Host Environment: (PYTHON2.7.9/WIN8_64/BS4)
Use BEAUTIFULSOUP4 to crawl www.pm25.com on the PM2.5 data, the reason to crawl this site, because there is a city PM2.5 concentration ranking (in fact, it is Baidu search PM2.5 out of the first site!). )
The program only compares two cities, so the speed of multithreading is not very obvious, you can get 10 cities and open 10 threads to try.

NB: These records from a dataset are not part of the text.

/-- A word that matches the row of `i` decodes to an instruction of that row: the bits the row fixes are
those that decoding compares. -/
theorem decodeWord_of_and_mask {op : Word} {i : Instr} (h : op &&& (rowOf i).mask = (rowOf i).bits) :
    ∃ j, decodeWord op = some j ∧ rowOf j = rowOf i := by
  cases i with
  | clearScreen | ret =>
    have hop : op &&& BitVec.allOnes 16 = _ := h
    rw [BitVec.and_allOnes] at hop
    exact ⟨_, congrArg decodeWord hop, rfl⟩
  | jump _ | call _ | setI _ | jumpV0 _ | skipEqImm _ _ | skipNeImm _ _ | setImm _ _ | addImm _ _ | random _ _
  | draw _ _ _ =>
    simp only [rowOf] at h
    unfold decodeWord
    rw [fieldFam_of_and_eq h rfl]
    exact ⟨_, rfl, rfl⟩
  | skipEqReg _ _ | skipNeReg _ _ | setReg _ _ | orReg _ _ | andReg _ _ | xorReg _ _ | addReg _ _ | sub _ _
  | subn _ _ | shr _ | shl _ =>
    simp only [rowOf] at h
    unfold decodeWord decodeFamily8
    rw [fieldFam_of_and_eq h rfl, fieldN_of_and_eq h rfl]
    exact ⟨_, rfl, rfl⟩
  | skipKeyPressed _ | skipKeyNotPressed _ | getDelay _ | waitKey _ | setDelay _ | setSound _ | addI _
  | fontAddr _ | bcd _ | storeRegs _ | loadRegs _ =>
    simp only [rowOf] at h
    unfold decodeWord decodeFamilyE decodeFamilyF
    rw [fieldFam_of_and_eq h rfl, fieldKK_of_and_eq h rfl]
    exact ⟨_, rfl, rfl⟩

theorem rowOf_mem_opcodeMap (i : Instr) : rowOf i ∈ opcodeMap := by
  cases i <;> simp only [rowOf] <;> decide

/-- One instruction of every row of the map, in the map's order. -/
def rowInstrs : List Instr :=
  [.clearScreen, .ret, .jump 0, .call 0, .skipEqImm 0 0, .skipNeImm 0 0, .skipEqReg 0 0, .skipNeReg 0 0,
   .setImm 0 0, .addImm 0 0, .setReg 0 0, .orReg 0 0, .andReg 0 0, .xorReg 0 0, .addReg 0 0, .sub 0 0, .shr 0,
   .subn 0 0, .shl 0, .setI 0, .jumpV0 0, .random 0 0, .draw 0 0 0, .skipKeyPressed 0, .skipKeyNotPressed 0,
   .getDelay 0, .waitKey 0, .setDelay 0, .setSound 0, .addI 0, .fontAddr 0, .bcd 0, .storeRegs 0, .loadRegs 0]

theorem opcodeMap_eq_map : opcodeMap = rowInstrs.map rowOf := rfl

/-- Every row of the map is the row of an instruction. -/
theorem exists_rowOf_of_mem_opcodeMap {r : OpRow} (h : r ∈ opcodeMap) : ∃ i, rowOf i = r := by
  rw [opcodeMap_eq_map] at h
  obtain ⟨i, -, hi⟩ := List.mem_map.mp h
  exact ⟨i, hi⟩

/-- Settles O3: a word that matches an instruction's row decodes to an instruction of that row, and decoding
has one result. -/
theorem opcodeMapDecidesEveryWord : Obligations.OpcodeMapDecidesEveryWord := by
  refine ⟨fun op => ⟨?_, ?_⟩, fun op i => and_mask_of_decodeWord, rowOf_mem_opcodeMap, ?_⟩
  · rintro ⟨i, hi⟩
    exact ⟨rowOf i, rowOf_mem_opcodeMap i, and_mask_of_decodeWord hi⟩
  · rintro ⟨r, hr, hmatch⟩
    obtain ⟨i, rfl⟩ := exists_rowOf_of_mem_opcodeMap hr
    obtain ⟨j, hj, -⟩ := decodeWord_of_and_mask hmatch
    exact ⟨j, hj⟩
  · intro op r hr q hq hmatch hmatch'
    obtain ⟨i, rfl⟩ := exists_rowOf_of_mem_opcodeMap hr
    obtain ⟨i', rfl⟩ := exists_rowOf_of_mem_opcodeMap hq
    obtain ⟨j, hj, hrow⟩ := decodeWord_of_and_mask hmatch
    obtain ⟨j', hj', hrow'⟩ := decodeWord_of_and_mask hmatch'
    obtain rfl : j = j' := Option.some.inj (hj.symm.trans hj')
    exact hrow.symm.trans hrow'

/-! ### The unknown words (R68) -/

section

variable {op : Word}

theorem decodeFamily0_eq_none : decodeFamily0 op = none ↔ op.toNat ≠ 0x00E0 ∧ op.toNat ≠ 0x00EE := by
  have h0 : op = 0x00E0 ↔ op.toNat = 0x00E0 := BitVec.toNat_inj.symm
  have h1 : op = 0x00EE ↔ op.toNat = 0x00EE := BitVec.toNat_inj.symm
  simp only [decodeFamily0, h0, h1]
  split
  next h => simp [h]
  next h => simp [h]

theorem decodeFamily8_eq_none :
    decodeFamily8 op = none ↔ op.toNat % 16 ∈ [8, 9, 0xA, 0xB, 0xC, 0xD, 0xF] := by
  have hlt : op.toNat % 16 < 16 := Nat.mod_lt _ (by decide)
  rw [decodeFamily8, fieldN_eq]
  generalize op.toNat % 16 = n at hlt ⊢
  interval_cases n <;> simp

Finally spit the trough: Shanghai air quality how so bad!!!
pm25.py
The code is as follows:
#!/usr/bin/env python
#-*-Coding:utf-8-*-
# by Ustcwq
Import Urllib2
Import threading
From time import CTime
From BS4 import BeautifulSoup
def getPM25 (CityName):
site = ' http://www.pm25.com/' + CityName + '. html '
html = urllib2.urlopen (site)
Soup = beautifulsoup (HTML)
City = soup.find (Class_ = ' bi_loaction_city ') # Town Name
AQI = Soup.find ("a", {"Class", "Bi_aqiarea_num"}) # AQI index
Quality = Soup.select (". Bi_aqiarea_right span") # Air quality Rating
result = Soup.find ("div", Class_ = ' bi_aqiarea_bottom ') # Air quality description
Print City.text + u ' AQI index: ' + aqi.text + u ' \ n Air quality: ' + Quality[0].text + result.text
print ' * ' *20 + ctime () + ' * ' *20
Def one_thread (): # single Thread
print ' One_thread Start: ' + ctime () + ' \ n '
GetPM25 (' Hefei ')
GETPM25 (' Shanghai ')
Def two_thread (): # Multithreading
print ' Two_thread Start: ' + ctime () + ' \ n '
Threads = []
T1 = Threading. Thread (target=getpm25,args= (' Hefei ',))
Threads.append (T1)
T2 = Threading. Thread (target=getpm25,args= (' Shanghai ',))
Threads.append (T2)
For T in Threads:
# T.setdaemon (True)
T.start ()
if __name__ = = ' __main__ ':
One_thread ()
print ' \ n ' * 2
Two_thread ()
The above is the whole content of this article, I hope you can enjoy.